Review

. 2024 Oct 29;25(21):11619.

doi: 10.3390/ijms252111619.

New Insights into the Fanconi Anemia Pathogenesis: A Crosstalk Between Inflammation and Oxidative Stress

Anna Repczynska¹, Barbara Ciastek², Olga Haus¹

Affiliations

¹ Department of Clinical Genetics, Faculty of Medicine, Collegium Medicum in Bydgoszcz, Nicolaus Copernicus University in Torun, Curie Sklodowskiej 9, 85-094 Bydgoszcz, Poland.
² Institute of Health Sciences, University of Opole, Katowicka 68, 45-060 Opole, Poland.

PMID: 39519169
PMCID: PMC11547024
DOI: 10.3390/ijms252111619

Review

New Insights into the Fanconi Anemia Pathogenesis: A Crosstalk Between Inflammation and Oxidative Stress

Anna Repczynska et al. Int J Mol Sci. 2024.

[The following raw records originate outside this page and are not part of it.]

-- ==== Sys2Proof/Machine/Store.lean ====
section
/-! DEFINITION. The parameter store's arrays: words and their correction (15_parameter_store R298, R299), record copies
(R300–R303), the commit buffer (R304), the wear ring and the start of a save (R309, R310, R313). -/

namespace Sys2Proof.Machine

/-- Parameter-store fields replaced. -/
def State.modNvp (s : State) (f : Nvp → Nvp) : State := { s with nvp := f s.nvp }

/-! ### Words -/

/-- How many of a word's cells read back in error. -/
def errCount (e : BitVec 72) : Nat := (List.range 72).countP (fun k => e.getLsbD k)

/-- The data bits of a pattern of cells in error. -/
def errData (e : BitVec 72) : BitVec 64 := e.setWidth 64

/-- A store word as the commit buffer and the array hold it (R305). -/
def State.nvpCell (s : State) (a : Nat) : NWord :=
  match cellGet? s.nvp.buf a with
  | some d => ⟨d, 0⟩
  | none => cellGet ⟨0, 0⟩ s.nvp.store a

/-- Is a word uncorrectable (R299)? -/
def NWord.bad (w : NWord) : Bool := decide (2 ≤ errCount w.err)

/-- A word as a read returns it (R299). -/
def NWord.read (w : NWord) : BitVec 64 := if w.bad then w.data ^^^ errData w.err else w.data

/-- A read of a word in error is counted, recorded and reported at the first after a clear (R299); `shadow` tells the array. -/
def State.eccCount (s : State) (shadow : Bool) (a n : Nat) : State :=
  if n = 0 then s
  else
    let adr : Word := BitVec.ofNat 32 (b2n shadow * 2 ^ 31 + a * 8)
    let s1 := s.modNvp (fun v => { v with errAddr := adr })
    if n = 1 then
      let c := s.nvp.ce.inc
      let s2 := (s1.modNvp (fun v => { v with ce := c })).satEv s.nvp.ce c 0x12 0x3014
      if s.flag F.NVP_FLAG.ce then s2 else (s2.stick F.NVP_FLAG.ce).fire 0x12 0x01 0 adr.toNat
    else
      let c := s.nvp.ue.inc
      let s2 := (s1.modNvp (fun v => { v with ue := c })).satEv s.nvp.ue c 0x12 0x3018
      if s.flag F.NVP_FLAG.ue then s2 else (s2.stick F.NVP_FLAG.ue).fire 0x12 0x02 0 adr.toNat

/-- Words a 4 KiB commit buffer holds. -/
def bufMax : Nat := 512

/-- Words held in the commit buffer, scrub writes of the shadow array included. -/
def Nvp.held (v : Nvp) : Nat := v.buf.length + v.shScrub.length

/-- Can the commit buffer take a word now: no commit runs and it has room (R304, R305)? -/
def State.bufFree (s : State) : Bool := s.nvp.commit.isNone && !s.aon.pf && decide (s.nvp.held < bufMax)

/-- NVP_ECC_ERROR (R299): the effects of reading a store word; a corrected word becomes a scrub write in the commit buffer, or waits
for it while a commit runs. -/
def State.eccTouch (s : State) (a : Nat) : State :=
  let w := s.nvpCell a
  let n := errCount w.err
  let s1 := s.eccCount false a n
  if n ≠ 1 then s1
  else if s.bufFree then s1.modNvp (fun v => { v with buf := cellIns v.buf a w.data })
  else if s.nvp.rest.any (fun p => p.1 = a) then s1
  else s1.modNvp (fun v => { v with rest := v.rest ++ [(a, w.data)] })

/-- The same for a word of the shadow array (R299, R315). -/
def State.eccShadow (s : State) (a : Nat) (e : BitVec 72) : State :=
  let n := errCount e
  let s1 := s.eccCount true a n
  if n = 1 ∧ !s.nvp.shScrub.contains a then s1.modNvp (fun v => { v with shScrub := v.shScrub ++ [a] }) else s1

/-- The effects of reading n words from word address a on. -/
def State.eccRange (s : State) (a n : Nat) : State := (List.range n).foldl (fun s k => s.eccTouch (a + k)) s

/-- The bytes of n words from word address a on. -/
def State.nvpBytes (s : State) (a n : Nat) : List Byte :=
  (List.range n).flatMap (fun k => leBytes 8 ((s.nvpCell (a + k)).read).toNat)

/-! ### Records -/

/-- Place of a record id: store address of copy A, distance to copy B, copy size (Table NVP.1). -/
def recPlace (id : Nat) : Option (Nat × Nat × Nat) :=
  if 1 ≤ id ∧ id ≤ 8 then some (0x200 * (id - 1), 0x100, 0x100)
  else if id = 0x10 then some (0x1000, 0xA000, 0xA000)
  else if 0x20 ≤ id ∧ id ≤ 0x27 then some (0x15000 + 0x1200 * (id - 0x20), 0x900, 0x900)
  else if 0x40 ≤ id ∧ id ≤ 0x4F then some (0x1E000 + 0x400 * (id - 0x40), 0x200, 0x200)
  else if 0x8000 ≤ id ∧ id ≤ 0x807F then some (0x30000 + 0x200 * (id - 0x8000), 0x100, 0x100)
  else none

/-- A record copy as read: validity (R301), blankness, header fields, payload, all its words' bytes, how many words were read. -/
structure Copy where
  valid : Bool
  blank : Bool
  seq : Nat
  fmt : Nat
  payload : List Byte
  all : List Byte
  words : Nat
deriving DecidableEq, Repr

/-- The copy of a record id at a store address (R301); one that is being written in several commits is not valid (R304). -/
def State.copyAt (s : State) (id adr size : Nat) : Copy :=
  let a := adr / 8
  let h := s.nvpBytes a 2
  let len := leAt h 2 2
  let seq := leAt h 4 6
  let fmt := leAt h 10 2
  let blank := h.all (fun b => b = 0)
  let hBad := (s.nvpCell a).bad || (s.nvpCell (a + 1)).bad
  if leAt h 0 2 ≠ id ∨ 16 + len > size ∨ seq = 0 ∨ hBad ∨ s.nvp.big.any (fun b => b.1 = a) then ⟨false, blank, seq, fmt, [], h, 2⟩
  else
    let n := (16 + len + 7) / 8
    let bs := s.nvpBytes a n
    let pl := byteSlice bs 16 len
    let ok := crc32 (bs.take 12 ++ pl) = leAt h 12 4 && (List.range n).all (fun k => !(s.nvpCell (a + k)).bad)
    ⟨ok, blank, seq, fmt, pl, bs, n⟩

/-- A selection of copies: the copy in use (true: B), whether the copies are twins, whether both are bad (R303). -/
structure Sel where
  use : Option (Bool × Copy)
  twin : Bool
  bothBad : Bool
deriving DecidableEq, Repr

/-- R303. -/
def selectCopy (a b : Copy) : Sel :=
  if a.valid ∧ b.valid then
    if a.seq > b.seq then ⟨some (false, a), false, false⟩
    else if b.seq > a.seq then ⟨some (true, b), false, false⟩
    else if a.all = b.all then ⟨some (false, a), false, false⟩
    else if a.seq % 2 = 0 then ⟨some (false, a), true, false⟩
    else ⟨some (true, b), true, false⟩
  else if a.valid then ⟨some (false, a), false, false⟩
  else if b.valid then ⟨some (true, b), false, false⟩
  else ⟨none, false, !(a.blank && b.blank)⟩

/-- The selection for a record id. -/
def State.recSel (s : State) (id : Nat) : Sel :=
  match recPlace id with
  | some (a, d, z) => selectCopy (s.copyAt id a z) (s.copyAt id (a + d) z)
  | none => ⟨none, false, false⟩

/-- A record is read: the effects of reading its copies (R299) and of the selection (R303). -/
def State.recRead (s : State) (id : Nat) : State × Option (Bool × Copy) :=
  match recPlace id with
  | none => (s, none)
  | some (a, d, z) =>
    let ca := s.copyAt id a z
    let cb := s.copyAt id (a + d) z
    let r := selectCopy ca cb
    let s1 := (s.eccRange (a / 8) ca.words).eccRange ((a + d) / 8) cb.words
    let s2 :=
      if r.twin then
        let c := s1.nvp.twin.inc
        (((s1.modNvp (fun v => { v with twin := c })).stick F.NVP_FLAG.twin).fire 0x13 0x01 0 id).satEv s1.nvp.twin c 0x12 0x301C
      else s1
    (if r.bothBad then (s2.stick F.NVP_FLAG.both_bad).fire 0x13 0x02 0 id else s2, r.use)

/-- The sequence number that a write of a record takes (R302). -/
def State.recNextSeq (s : State) (id : Nat) : Nat := ((s.recSel id).use.map (fun u => u.2.seq)).getD 0 + 1

/-- A record copy: header (Table NVP.2), payload, padding to a whole word. -/
def recBytes (id fmt seq : Nat) (pl : List Byte) : List Byte :=
  let h := leBytes 2 id ++ leBytes 2 pl.length ++ leBytes 6 seq ++ leBytes 2 fmt
  let bs := h ++ leBytes 4 (crc32 (h ++ pl)) ++ pl
  bs ++ List.replicate ((8 - bs.length % 8) % 8) 0

/-- The words of a byte list placed at a store address. -/
def bytesWords (adr : Nat) (bs : List Byte) : List (Nat × BitVec 64) :=
  (List.range ((bs.length + 7) / 8)).map (fun k => (adr / 8 + k, BitVec.ofNat 64 (leAt bs (8 * k) 8)))

/-- The words that a record write puts into the buffer (R302). -/
def State.recWords (s : State) (w : NvpWrite) : List (Nat × BitVec 64) :=
  match recPlace w.id with
  | some (a, d, _) =>
    let q := s.recNextSeq w.id
    bytesWords (if q % 2 = 0 then a else a + d) (recBytes w.id w.fmt q w.payload)
  | none => []

/-- Words into the commit buffer: a word written twice holds the later value (R304). -/
def bufPut (b : Cells (BitVec 64)) (ws : List (Nat × BitVec 64)) : Cells (BitVec 64) := ws.foldl (fun m p => cellIns m p.1 p.2) b

/-- A commit starts (R304). -/
def State.commitStart (s : State) : State := s.modNvp (fun v => { v with commit := some s.time, stopped := false })

/-- Waiting words and records move into the buffer while no commit runs; one that does not fit starts a commit (R304). A
saturated record is refused (R302). Records wait through a management restart (17_field_update R346); nothing moves while
power-fail stands (R307). -/
def State.nvpPump : Nat → State → State
  | 0, s => s
  | fuel + 1, s =>
    if s.nvp.commit.isSome || s.aon.pf then s
    else match s.nvp.rest with
      | _ :: _ =>
        let room := bufMax - s.nvp.held
        let s1 := s.modNvp (fun v => { v with buf := bufPut v.buf (v.rest.take room), rest := v.rest.drop room })
        if s1.nvp.rest.isEmpty then State.nvpPump fuel s1 else s1.commitStart
      | [] =>
        match s.nvp.queue with
        | [] => s
        | w :: q =>
          if s.sys.mgmtRestart then s
          else if s.recNextSeq w.id > 0xFFFFFFFFFFFF then
            let s1 := (s.modNvp (fun v => { v with queue := q })).stick F.NVP_FLAG.seq_sat
            let s2 := if w.id ∈ s.nvp.seqSat then s1
              else (s1.modNvp (fun v => { v with seqSat := w.id :: v.seqSat })).fire 0x13 0x03 0 w.id
            State.nvpPump fuel s2
          else
            let ws := s.recWords w
            if s.nvp.held + ws.length ≤ bufMax then
              State.nvpPump fuel (s.modNvp (fun v => { v with queue := q, buf := bufPut v.buf ws }))
            else if s.nvp.held = 0 then
              State.nvpPump fuel (s.modNvp (fun v => { v with queue := q, rest := ws, big := ws.head?.map (fun p => (p.1, ws.length)) }))
            else s.commitStart

/-- The pump with fuel for all that waits. -/
def State.nvpFlow (s : State) : State := State.nvpPump (2 * s.nvp.queue.length + 3) s

/-- A record write by its owner (R302, R304). -/
def State.recWrite (s : State) (id fmt : Nat) (pl : List Byte) : State :=
  (s.modNvp (fun v => { v with queue := v.queue ++ [⟨id, fmt, pl⟩] })).nvpFlow

/-! ### The wear ring (R309, R310) -/

/-- Store address of ring slot j. -/
def slotAdr (j : Nat) : Nat := 0x22000 + 0x400 * (j % 16)

/-- Ring slot j as a copy. -/
def State.slotCopy (s : State) (j : Nat) : Copy := s.copyAt 0xF0 (slotAdr j) 0x400

/-- The valid slot of the highest seq, below a bound (0: no bound). -/
def State.slotBest (s : State) : Option (Nat × Copy) :=
  (List.range 16).foldl (fun b j =>
    let c := s.slotCopy j
    if !c.valid then b
    else match b with
      | some (_, c0) => if c.seq > c0.seq then some (j, c) else b
      | none => some (j, c)) none

/-- The words of a counter as a record holds it: bit 31 sat, bits 23:0 count. -/
def Ctr.le (c : Ctr) : List Byte := leBytes 4 c.word.toNat

/-- The idv entry of an identity (Table NVP.3). -/
def idvBytes (r : IdRec) : List Byte :=
  leBytes 8 (toBits 64 r.qr) ++ leBytes 8 r.cycAcc ++ leBytes 4 r.p ++ leBytes 4 r.deficit ++ leBytes 2 r.unanchH ++
    [BitVec.ofNat 8 (b2n r.valid), 0, 0, 0, 0, 0]

/-- The payload of a ring slot (Table NVP.3). -/
def State.slotPayload (s : State) (why : Nat) : List Byte :=
  leBytes 6 s.opTime ++ [0, 0] ++ s.aon.pcyc.le ++ leBytes 5 s.bbx.seq.toNat ++ [BitVec.ofNat 8 why, 0, 0] ++
    s.nvp.e.toList.flatMap (fun e => leBytes 8 e.1 ++ leBytes 4 e.2) ++ [0, 0, 0, 0] ++ s.bat.ids.toList.flatMap idvBytes

/-- A save starts: with an image the shadow header is cleared (R313); `after` is the ring slot it takes where that is not the one after
the last valid one (R314). -/
def State.saveStart (s : State) (why : Nat) (image : Bool) (after : Option Nat) : State :=
  s.modNvp (fun v => { v with
    save := some { why := why, from_ := s.time, image := image, after := after, opt := s.opTime, lost := false
                   payload := s.slotPayload why, slotDone := false, frozen := none }
    image := if image then none else v.image })

/-- A save is requested: refused while any save runs (R314). -/
def State.saveRequest (s : State) (why : Nat) : State :=
  if s.nvp.save.isSome then s.stick F.NVP_FLAG.save_ref else s.saveStart why true none

/-- The event store is frozen for the image as it stands 2 µs after the save starts (R313): done before the first change of
the store after that instant. -/
def State.freezeImage (s : State) : State :=
  match s.nvp.save with
  | some v => if v.image && v.frozen.isNone && s.elapsed v.from_ (2 * us1)
      then s.modNvp (fun n => { n with save := some { v with frozen := some s.bbx.st } }) else s
  | none => s

end Sys2Proof.Machine
end

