/-- One string's readings of a strobe (R152, 02_sense R34): its voltage and its current, and with
every second strobe its two temperature readings, each through its channel's calibration; then the string's own steps. -/
def State.strobeOne (v i : Vector (BitVec 18) 8) (s : State) (k : Fin 8) : State :=
  let stamp := s.sns64 - 375000
  let nt := s.stringNtc
  let chV : Fin 130 := ⟨98 + k.val, by omega⟩
  let chI : Fin 130 := ⟨106 + k.val, by omega⟩
  let cv := s.calAt chV (v[k]).toNat stamp
  let ci := s.calAt chI (i[k]).toNat stamp
  let s1 := (s.deliver chV cv stamp).deliver chI ci stamp
  let s2 := match nt with
    | some p =>
      let chN : Fin 130 := ⟨114 + k.val, by omega⟩
      let chD : Fin 130 := ⟨122 + k.val, by omega⟩
      (s1.deliver chN (s1.calAt chN (p.1[k]).toNat stamp) stamp).deliver chD (s1.calAt chD (p.2[k]).toNat stamp) stamp
    | none => s1
  s2.oneString k cv.val ci.val (cv.ovr || ci.ovr) (nt.map (fun p => (p.1[k], p.2[k])))

/-- STRING_STROBE (R152, 02_sense R34): at every tick boundary whose counter value is a multiple of 50; the rails' sum checks take
its currents (05_phases R104). -/
def execStringStrobe (v i : Vector (BitVec 18) 8) (s : State) : Host.Outcome State Fault Refusal :=
  if !(s.batWorks && s.sns.running && s.atTick && s.tick % 50 = 0 && s.bat.strobeTick != some s.tick) then ok s
  else
    let n := s.bat.strobes + 1
    let s1 := { s with
      bat := { s.bat with strobes := n, strobeTick := some s.tick, blockDue := s.bat.blockDue || n % 80 = 0 }
      sns := { s.sns with strobes := s.sns.strobes + 1, strobeAt := some s.time } }
    ok (foldFin 8 s1 (State.strobeOne v i)).sumStrobe

/-- ZD_MEASUREMENT (R164, R165): strobe k + 4,003 has come. -/
def execZdMeasurement (i : Fin 8) (s : State) : Host.Outcome State Fault Refusal :=
  match s.bat.str[i].zd with
  | some z =>
    if !(s.batWorks && z.vs.length = 8) then ok s
    else ok ((s.learn i true z.tAt z.sAt (rdiv (-(rdiv (sumI z.vs) 8 - z.vPost) * 10000) z.dI)).modStr i (fun x => { x with zd := none }))
  | none => ok s

/-! ### The block (R166, R169–R172) -/

/-- A limit that falls linearly from full to low over the taper (R169); d is the distance into it. -/
def taper (full low d tp : Int) : Int := if d ≤ 0 then low else if tp ≤ d then full else low + rdiv ((full - low) * d) tp

/-- Is T_b outside a window of BAT_TLIM (R169)? -/
def State.outside (s : State) (i : Fin 8) (hi lo : Fld) : Bool :=
  decide (s.batT i < 16 * s.sfld lo) || decide (16 * s.sfld hi < s.batT i)
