/-- OTP_COMMAND_COMPLETE (R275): which bits verify in each copy comes from the array; at most 8 pulses to each bit that needs them;
a re-read that waited starts (R273). -/
def execOtpCommandComplete (verifiedA verifiedB : Word) (pulses : Nat) (s : State) : Host.Outcome State Fault Refusal :=
  match s.otp.cmd with
  | none => ok s
  | some c =>
    if !s.runs .recI then ok s
    else
      let req := c.bits
      let va := (verifiedA ||| cellGet 0 s.otp.aM c.word) &&& req
      let vb := (verifiedB ||| cellGet 0 s.otp.bM c.word) &&& req
      let arg := if c.op = 2 then 0xD8 else c.word
      let n := min pulses (s.otp.mostPulses c.word req)
      let s1 := ((s.progBits c.word req va vb).countPulses n).modOtp (fun o => ({ o with cmd := none, why := 0 }).disarm s.time)
      let s2 := (s1.stick F.OTP_FLAG.done).otpResult arg req va vb
      ok (if s.otp.rereadDue then s2.reread else s2)

/-! ### ADVANCE (R268) -/

/-- v of a thermometer as stored. -/
def State.thermoNow (s : State) (t : Nat) : Nat := thermoV (thermoWords s.otp.rdN t)

/-- The bits v to n − 1 of word k of a thermometer (R268). -/
def advanceReq (v n k : Nat) : Word :=
  BitVec.ofNat 32 (bitsOf ((List.range 32).map (fun b => decide (v ≤ 32 * k + b) && decide (32 * k + b < n))))

/-- One word of an ADVANCE under the pulse rule (R268, R275): which bits verify in which copy, and the pulses they take, are not
stated: free values. The answer says whether every bit verified in at least one copy. -/
def State.advanceWord (s : State) (w : Nat) (req : Word) : State × Bool :=
  if req = 0 then (s, true)
  else
    let va := (s.free.setWidth 32 ||| cellGet 0 s.otp.aM w) &&& req
    let vb := ((s.free >>> 32).setWidth 32 ||| cellGet 0 s.otp.bM w) &&& req
    let s1 := s.drawn
    ((s1.drawn.countPulses (s1.free.toNat % (s.otp.mostPulses w req + 1))).progBits w req va vb, va ||| vb = req)

/-- ADVANCE of thermometer t to n (R268). The answer says whether it succeeded. -/
def State.advance (s : State) (t n : Nat) : State × Bool :=
  let v := s.thermoNow t
  if n = v then (s, true)
  else if n < v ∨ 128 < n then (s, false)
  else
    (List.range 4).foldl (fun p k =>
      let q := p.1.advanceWord (0x90 + 4 * t + k) (advanceReq v n k)
      (q.1, p.2 && q.2)) (s, true)

end Sys2Proof.Machine
end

. 2024 Oct 29;25(21):11619.

doi: 10.3390/ijms252111619.

Authors

Anna Repczynska¹, Barbara Ciastek², Olga Haus¹

Affiliations

¹ Department of Clinical Genetics, Faculty of Medicine, Collegium Medicum in Bydgoszcz, Nicolaus Copernicus University in Torun, Curie Sklodowskiej 9, 85-094 Bydgoszcz, Poland.
² Institute of Health Sciences, University of Opole, Katowicka 68, 45-060 Opole, Poland.

PMID: 39519169
PMCID: PMC11547024
DOI: 10.3390/ijms252111619

Abstract

Fanconi anemia (FA) represents a rare hereditary disease; it develops due to germline pathogenic variants in any of the 22 currently discovered FANC genes, which interact with the Fanconi anemia/breast cancer-associated (FANC/BRCA) pathway to maintain genome integrity. FA is characterized by a triad of clinical traits, including congenital anomalies, bone marrow failure (BMF) and multiple cancer susceptibility. Due to the complex genetic background and a broad spectrum of FA clinical symptoms, the diagnostic process is complex and requires the use of classical cytogenetic, molecular cytogenetics and strictly molecular methods. Recent findings indicate the interplay of inflammation, oxidative stress, disrupted mitochondrial metabolism, and impaired intracellular signaling in the FA pathogenesis. Additionally, a shift in the balance towards overproduction of proinflammatory cytokines and prooxidant components in FA is associated with advanced myelosuppression and ultimately BMF. Although the mechanism of BMF is very complex and needs further clarification, it appears that mutual interaction between proinflammatory cytokines and redox imbalance causes pancytopenia. In this review, we summarize the available literature regarding the clinical phenotype, genetic background, and diagnostic procedures of FA. We also highlight the current understanding of disrupted autophagy process, proinflammatory state, impaired signaling pathways and oxidative genotoxic stress in FA pathogenesis.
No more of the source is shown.